Why the Proximity Sensor Matters on the iPhone 14 Pro Max
Most people never think about their proximity sensor until it stops working. On the iPhone 14 Pro Max, when it fails, it takes the whole phone down with it.
The proximity sensor sits near the top of the display, next to the front camera and flood illuminator. Its job is simple: detect when the phone is close to your face during a call so the screen turns off and doesn't register accidental touches from your cheek. It also plays a role in Face ID and ambient light readings. On most iPhones, this is a minor, almost invisible feature.
The 14 Pro Max is different. In the video above, you can see exactly what happens when the sensor is compromised, often from liquid exposure that shorts the small connector or component. The device isn't bricked in the traditional sense since the logic board is fine, but a shorted proximity sensor is enough to crash the whole system. Instead of just losing proximity detection, the entire phone becomes unusable. It freezes, then restarts into a solid purplish-pink screen, cycling in a loop that never fully boots.
iPhone 14 Pro Max behavior with a bad proximity sensor
This is a quirk specific to how Apple wired the sensor into the 14 Pro Max's display and power management system. On older models like the iPhone XR or iPhone 11, the proximity sensor is far more isolated from the rest of the hardware. If it gets damaged on those phones, you'll simply lose the auto-screen-off feature during calls. It's annoying, but the phone keeps working normally. There's no crash, no purple screen, no boot loop.

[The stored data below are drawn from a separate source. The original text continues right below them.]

/-- R255: the operand of a slip-coded buffer from the next bytes of its stream; none while they are not there. -/
def slipOperand (j : TileJob) (side : Nat) (bs : List Byte) : Option (Operand × Nat) :=
  match j.im.buf (j.sideBuf side) with
  | none => none
  | some b =>
    let ext := min (j.span side) (j.extOf side - j.first side)
    let n := (j.lines side).length
    let len := b.regionLen n ext
    if bs.length < len then none
    else some ({ fmt := b.fmt, rows := rowsOfBytes b n (j.span side) ext (bs.take len) }, len)

-- Dispatch

/-- A tile's work for a launch. -/
def Dev.tileWork (d : Dev) (l : Launch) (im : Image) (k : Fin 12) (t : Fin 16) : List (Nat × Exec) := d.workAt l im (.tile k.val t.val)

/-- The execution a move may fill for now: the tile's next one, or, while it runs and the operands are double-buffered, the one
after (R202, R226). -/
def Dev.fillable (d : Dev) (l : Launch) (im : Image) (k : Fin 12) (t : Fin 16) : Option (Nat × Exec) :=
  let w := d.tileWork l im k t
  match (d.tile k t).running with
  | some r =>
    if r.launch ≠ l.id then w.head?
    else
      match w.find? fun p => p.1 != r.ix with
      | some p =>
        match im.kernelOf p.2 with
        | some kn => (match im.loopsOf kn with | some (_, _, b, _) => if bit b.flags 2 then some p else none | none => none)
        | none => none
      | none => none
  | none => w.head?

def TileSt.readyFor (t : TileSt) (launch ix side : Nat) : Option Operand :=
  (t.ready.find? fun r => r.launch == launch && r.ix == ix && r.side == side).map (·.op)

/-- R256: a stream is read again from its start; the blocks of it that were queued go. -/
def Dev.slipRestart (k : Fin 12) (s : SlipStream) (first n : Nat) (d : Dev) : Dev :=
  let x := d.slip k
  (d.setSlip k ({ x with queue := x.queue.filter fun q => !q.isOf s } : SlipPart).settle).putStream k (s.again first n)

/-- R255, R256, R272: a move of a slip-coded buffer takes its bytes from the tile's stream, or waits for them: behind the moves of the
same execution that come first, and from the stream's first block again where it has gone past them. -/
def Dev.slipMove (k : Fin 12) (t : Fin 16) (l : Launch) (j : TileJob) (p : Nat × Exec) (side : Nat) (put : Operand → Dev → Dev)
    (d : Dev) : Dev :=
  let buf := j.sideBuf side
  let use : SlipUse := { l := l, im := j.im, kernel := p.2.kernel, k := j.k, buf := buf }
  match d.findStream k l.id p.2.kernel buf p.2.unit, (d.slipMoves use p.2.unit).1.find? fun m => m.ix == p.1 && m.side == side with
  | some s, some m =>
    match s.struck with
    | some w => d.launchStruck l.id w
    | none =>
      if j.sides.any fun q => decide (q < side) && j.sideBuf q == buf && ((d.tile k t).readyFor l.id p.1 q).isNone then d
      else if m.first < s.pos then d.slipRestart k s m.first m.len
      else
        let s1 := s.await m.first m.len
        match slipOperand j side s1.ready with
        | none =>
          let d1 := d.putStream k s1
          if s.entry.kind = 1 then d1.setSlip k { d1.slip k with frStallSeen := true } else d1
        | some r => put r.1 (d.putStream k (s1.take r.2))
  | _, _ => d

/-- TILE_READY_MOVE (R226). A move waits for the window's gate, and one of a slip-coded buffer for its stream. -/
def Dev.readyMove (k : Fin 12) (t : Fin 16) (launch ix side : Nat) (d : Dev) : Dev :=
  match d.launchOf launch with
  | none => d
  | some l =>
    match d.imageOf l with
    | none => d
    | some im =>
      match (if l.phase == .running && d.running then d.fillable l im k t else none) with
      | none => d
      | some p =>
        let resident := match (d.tile k t).running with
          | some r => r.launch == launch && (match (d.scheduleOf l)[r.ix]? with | some x => im.keepsSide x p.2 side | none => false)
          | none => false
        if p.1 ≠ ix || resident || ((d.tile k t).readyFor launch ix side).isSome then d
        else
          match jobOf im l p.2, d.gate l (im.layerOf p.2) with
          | some j, some d1 =>
            if !j.sides.contains side then d
            else
              let put (op : Operand) (d : Dev) : Dev :=
                d.modTile k t fun x => { x with ready := x.ready ++ [{ launch := launch, ix := ix, side := side, op := op }] }
              let i := j.sideBuf side
              if l.slips.contains i then d1.slipMove k t l j p side put
              else
                let r := d1.operandOf j side
                match d1.mem.struckIn r.2 with
                | some a => d1.launchStruck launch a
                | none => put r.1 (if im.stageBytes j.k = 0 then d1.readOut false r.2 else (d1.readOut false r.2).scratchTouched k l.handle)
          | _, _ => d

def execTileReadyMove (k : Fin 12) (t : Fin 16) (launch ix : Nat) (side : Fin 3) (s : State) : Out :=
  .next (s.onDev (Dev.readyMove k t launch ix side.val))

For repair technicians, this makes diagnosis on the 14 Pro Max tricky. A purple/pink screen with a boot loop can look like a display or logic board failure, when the real culprit is a tiny sensor. The fix usually involves replacing or disconnecting the shorted sensor component rather than replacing the entire screen or motherboard, which can save the customer a significant amount of money.
The takeaway: not all sensors are created equal. On the iPhone 14 Pro Max, a component most owners don't even know exists can determine whether their phone works at all. It's a reminder of just how interconnected modern smartphone hardware has become, and why liquid damage should always be taken seriously, even when the damage isn't visible.